# Lights



## dickhob (Dec 12, 2007)

I'm getting a new camera for Xmas- Canon PowerShot A570IS.  I know it is not up to snuff with some of the stuff some of you guys use, but hopefully, it will be decent enough for website photos.

Anyway, after reading some of the posts on lighting I took a trip to WalMart, found the 6500k daylight fourescent bulbs.  They have 40, 60, 75, and 100 watt.  If it was mentioned in the other posts I missed it and of course I can't find what I read about last night.

Can someone tell me what wattage I should get?

Also, if I understand correctly, I need 5 lights for the lightbox- Top, Back, Left, Right and front by the camera.  Is that correct?

I can't post any pics yet 'cause I don't have the pens or photo equip, but you can count on something after Xmas.

Thanks
Dick


----------



## Daniel (Dec 12, 2007)

Dick, Both of my side lights are 500 watt halogen. my front light is a 75 watt incandescent. I use no top light or back light If on occasion I do I just grad a 24 inch florescent shop light as I like florescent for my back light. never had a need for top lighting


----------



## MesquiteMan (Dec 12, 2007)

Dick,

I have never seen a 100 watt floursecent.  Are you sure that is what they were?  I would guess that they are regular incandescent.

I was told to use 5,000k CF lights in as large as I could get.  I belive my bulbs are 23 or 25 watt.  I have 3 of them and use the large metal work lights for reflectors.  I think I am getting good light and really good pictures.

Hope that helps.


----------



## gketell (Dec 12, 2007)

You only need three.  Left, right and "front".  

If you want zero shadow move left light a little backward to light the object and behind it and the right light a little forward to light the object and in front of it.  Obviously, left/right/front/back doesn't matter which goes where.  The "front" light can be used wherever you want to stick it for best reflection.

Daylight CFLs make it easy if your camera can't do a manual white balance.  If it can then any bulb will work, just make all three the same.

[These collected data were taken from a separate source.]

-- ==== Sys2Proof/Machine/Tables.lean ====
section
/-! DEFINITION. The tables of the device: those behind an indirect pair (R39), and those an engine keeps for itself. A
table is a `Tab` (its number, its words per instance, their width, their reset value). Log entry 5. -/

namespace Sys2Proof.Machine

/-- The shadow route table of a tile (R82), word t for terminal t: NODE in bits 5:0, EN in bit 7. Bit 6 reads zero. -/
def VLV.mxShadow : Tab := ⟨1, 194, 8, 0⟩
/-- The route table in force (R83). -/
def VLV.mxRoute : Tab := ⟨2, 194, 8, 0⟩
/-- Held levels (R55), instance channel, word level: the code plus one, or 0 where none is held. -/
def VLV.held : Tab := ⟨3, 9, 17, 0⟩
/-- The period table in force (R95). -/
def TIM.sq : Tab := ⟨4, 1024, 32, 0xFA0⟩
/-- Writes of the period table that wait for a vector boundary: twice the word
                                        plus one, plus one where a staged write is among them, or 0 (R105, R106). -/
def TIM.sqCommitted : Tab := ⟨5, 1024, 34, 0⟩
/-- Staged writes of the period table: the word plus one, or 0 (R106). -/
def TIM.sqHeld : Tab := ⟨6, 1024, 33, 0⟩
/-- The channel tables of a tile in force (R96). -/
def TIM.t : Tab := ⟨7, 524288, 32, 0⟩
/-- The Express strobe position word of each channel of a tile, in force (R96, word 0x2202). -/
def TIM.xstb : Tab := ⟨12, 32, 7, 0x3E⟩
/-- Writes of the channel tables that wait for a vector boundary, kept as those of the period table. -/
def TIM.tCommitted : Tab := ⟨8, 524288, 34, 0⟩
/-- Staged writes of the channel tables: the word plus one, or 0. -/
def TIM.tHeld : Tab := ⟨9, 524288, 33, 0⟩
/-- The ledger SRAM (R515). -/
def LDG.sram : Tab := ⟨10, 16384, 32, 0⟩
/-- The route words of the event sources (R492). -/
def EVT.src : Tab := ⟨11, 1792, 32, 0x40000⟩

/-- The shadow column tables of a sequencer (R121). -/
def TWL.cmap : Tab := ⟨13, 1152, 15, 0⟩
/-- The column sources in force: SRC in bits 1:0, LANE in bits 14:8 (R121, R122). -/
def TWL.src : Tab := ⟨14, 128, 15, 0⟩
/-- The tables of an APG by ADDR (R158), but for the unit registers, the loop counters and DR. A scramble entry is kept
as its value XOR its index, so that the identity of reset is zero. -/
def GNG.tab : Tab := ⟨15, 198696, 32, 0⟩

/-- The state of each 64-byte line of DRAM, by physical address bits 43:6 (through `State.wide`): 0 as it was written, 1
stored with the reserved syndrome (R258), 2 with a MAC that fails (R289, R292), 3 written since its channel lost its
contents (R250). -/
def DDR.pois : Tab := ⟨16, 0, 2, 0⟩
/-- The minor counter of each line, by the same index (R281). -/
def ENC.minor : Tab := ⟨17, 0, 7, 0⟩
/-- The major counter of each 4 KiB page, by physical address bits 43:12 (R281). -/
def ENC.major : Tab := ⟨18, 0, 64, 0⟩

/-- Bit i of a line's word: byte i of the line has been written since its page was given to its allocation. -/
def DDR.wrote : Tab := ⟨19, 0, 64, 0⟩

/-- The SPD copy of a channel (R252). -/
def DDR.spd : Tab := ⟨20, 512, 32, 0⟩
/-- A neighbour refresh that waits for the next activate of a bank: 1 + die × 65,536 + the row activated, or 0 (R264);
instance channel, word rank × 64 + subchannel × 32 + bank. -/
def DDR.nbr : Tab := ⟨21, 256, 18, 0⟩

/-- A word of IMEM as it was before a store that no ISYNC has made visible to fetches, plus one, or 0 (R317). -/
def MFP.stale : Tab := ⟨22, 65536, 33, 0⟩
/-- The list entries of an ADC (R300, R301). -/
def ADC.list : Tab := ⟨23, 64, 28, 0⟩
/-- The header of the stream that the ICFP takes (R378, R390). -/
def CNV.hdr : Tab := ⟨24, 64, 32, 0⟩
/-- Frames of the load in progress that are staged, by frame number (R369). -/
def CNV.staged : Tab := ⟨25, 32000, 1, 0⟩
/-- The barrier table (R426). -/
def TWD.bar : Tab := ⟨26, 1024, 32, 0⟩
/-- On the master, acknowledgements of barrier n, valid while it is RELEASING (R417). -/
def TWD.acks : Tab := ⟨27, 256, 32, 0⟩
/-- On the master, arrivals that count towards the next use of barrier n (R419). -/
def TWD.barNext : Tab := ⟨28, 256, 32, 0⟩
/-- The release instant of barrier n plus one while a release is received and T is awaited, or 0. -/
def TWD.barT : Tab := ⟨29, 256, 49, 0⟩
/-- This device has sent ARRIVE for barrier n. -/
def TWD.barSent : Tab := ⟨30, 256, 1, 0⟩
/-- The header of the image being loaded (R378). -/
def CFG.hdr : Tab := ⟨31, 64, 32, 0⟩
/-- The WRITE pairs staged, address and value in turn (R380). -/
def CFG.staged : Tab := ⟨32, 16384, 32, 0⟩
/-- The frames that the image has written, by region and frame number (R380). -/
def CFG.seen : Tab := ⟨33, 32000, 1, 0⟩
/-- The slot directory read last (R377). -/
def CFG.dirw : Tab := ⟨34, 16, 32, 0⟩

/-- The buffer of a sequencer's run (R236, R237), word i for the 64-byte line i of its object as stored: 0 where the
buffer does not hold it, else 1 + 2 × (it was read as poison) + 4 × its 512 bits. -/
def CAL.buf : Tab := ⟨35, 0, 514, 0⟩

/-- The counters of the root of the tree, by top-level node (R282). -/
def ENC.root : Tab := ⟨36, 64, 56, 0⟩
/-- The root as it was last saved in Chiffon (R282, R284). -/
def ENC.rootSave : Tab := ⟨37, 64, 56, 0⟩
/-- The counter that a tree node holds for the counter line or node beneath it, by the level of what lies beneath × 2^44
and its index there (R282). -/
def ENC.node : Tab := ⟨38, 0, 56, 0⟩
/-- The metadata cache (R284), by kind × 2^44 and index: 0 not held, 1 held, 2 held
                                    and dirty. Kind 0 are counter lines, k the nodes of level k, 14 the lines of their
                                    MACs and 15 those of data lines. -/
def ENC.cache : Tab := ⟨39, 0, 2, 0⟩

/-- The words of the segment that the ICFP is taking, as stored (R379). -/
def CNV.seg : Tab := ⟨40, 16384, 32, 0⟩
/-- The payload words that the ICFP has taken (R379, R380). -/
def CNV.pay : Tab := ⟨41, 0, 32, 0⟩
/-- The payload words of the image being loaded that the segments read so far hold (R379, R380). -/
def CFG.pay : Tab := ⟨42, 0, 32, 0⟩

/-- The instant in ns at which the master sent RELEASE of barrier n (R418). -/
def TWD.barRel : Tab := ⟨43, 256, 64, 0⟩

/-- The answers of the request in progress, as value and status of each entry: instance 0 CSR, 1 debug (R442, R536). -/
def ETH.ans : Tab := ⟨44, 1024, 32, 0⟩

/-- The timestamp from which the stuck time of a source runs: its latest occurrence, or its unmask since (R497, R498).
-/
def EVT.since : Tab := ⟨45, 1792, 64, 0⟩

/-- The cells of the boundary-scan register, in its order (R533, R550). -/
def DBG.cells : Tab := ⟨46, 1920, 1, 0⟩

/-- Word `i` of a table indexed by more than 32 bits. -/
def State.wide (s : State) (t : Tab) (i : Nat) : Nat := s.tab t (i / 2 ^ 32) (i % 2 ^ 32)

/-- Store a word of such a table. -/
def State.setWide (s : State) (t : Tab) (i v : Nat) : State := s.setTab t (i / 2 ^ 32) (i % 2 ^ 32) v

/-- The listed words of instance `n` of a table, as (index, value). -/
def State.listed (s : State) (t : Tab) (n : Nat) : List (Nat × Nat) :=
  s.tabs.filterMap fun e =>
    if e.1 / 2 ^ 32 = t.id * 2 ^ 16 + n then some (e.1 % 2 ^ 32, e.2) else none

end Sys2Proof.Machine
end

The brighter the better so your camera can shoot fast (reducing shake issues) and with a small aperture (to give you maximum depth of field).

GK


----------



## Marc Phillips (Dec 12, 2007)

I use 4 photo fluorescent light bulbs. These bulbs have a color temperature of 5100k. Each bulb is the equivalent of 150 watts. of tungsten light.

Length of bulb is 7"
5100K color temperature
Flicker free bulbs designed for video and digital photography
Light output per bulb 2800 lumens

These are available on Ebay... and they wont fit in a regular reflector... the base is too large.


----------



## dickhob (Dec 12, 2007)

Thanks Guys,
I am sure there was a 100watt bulb (maybe these are equivalent to 100watt- I simply don't remember now- I knew I should have written it down).  These are GE bulbs.  I'll post some pics when I get set up.

Thanks again
Dick


----------



## rherrell (Dec 13, 2007)

26W , 100W equivalent , 6500K compact fluorescent X3 is what I have. Got 'em at Wal-Mart.


----------



## gerryr (Dec 13, 2007)

> _Originally posted by dickhob_
> <br />Thanks Guys,
> I am sure there was a 100watt bulb (maybe these are equivalent to 100watt- I simply don't remember now- I knew I should have written it down).  These are GE bulbs.  I'll post some pics when I get set up.
> 
> ...



If these are GE Reveal bulbs you must use manual white balance because the color temperature is 3200K.


----------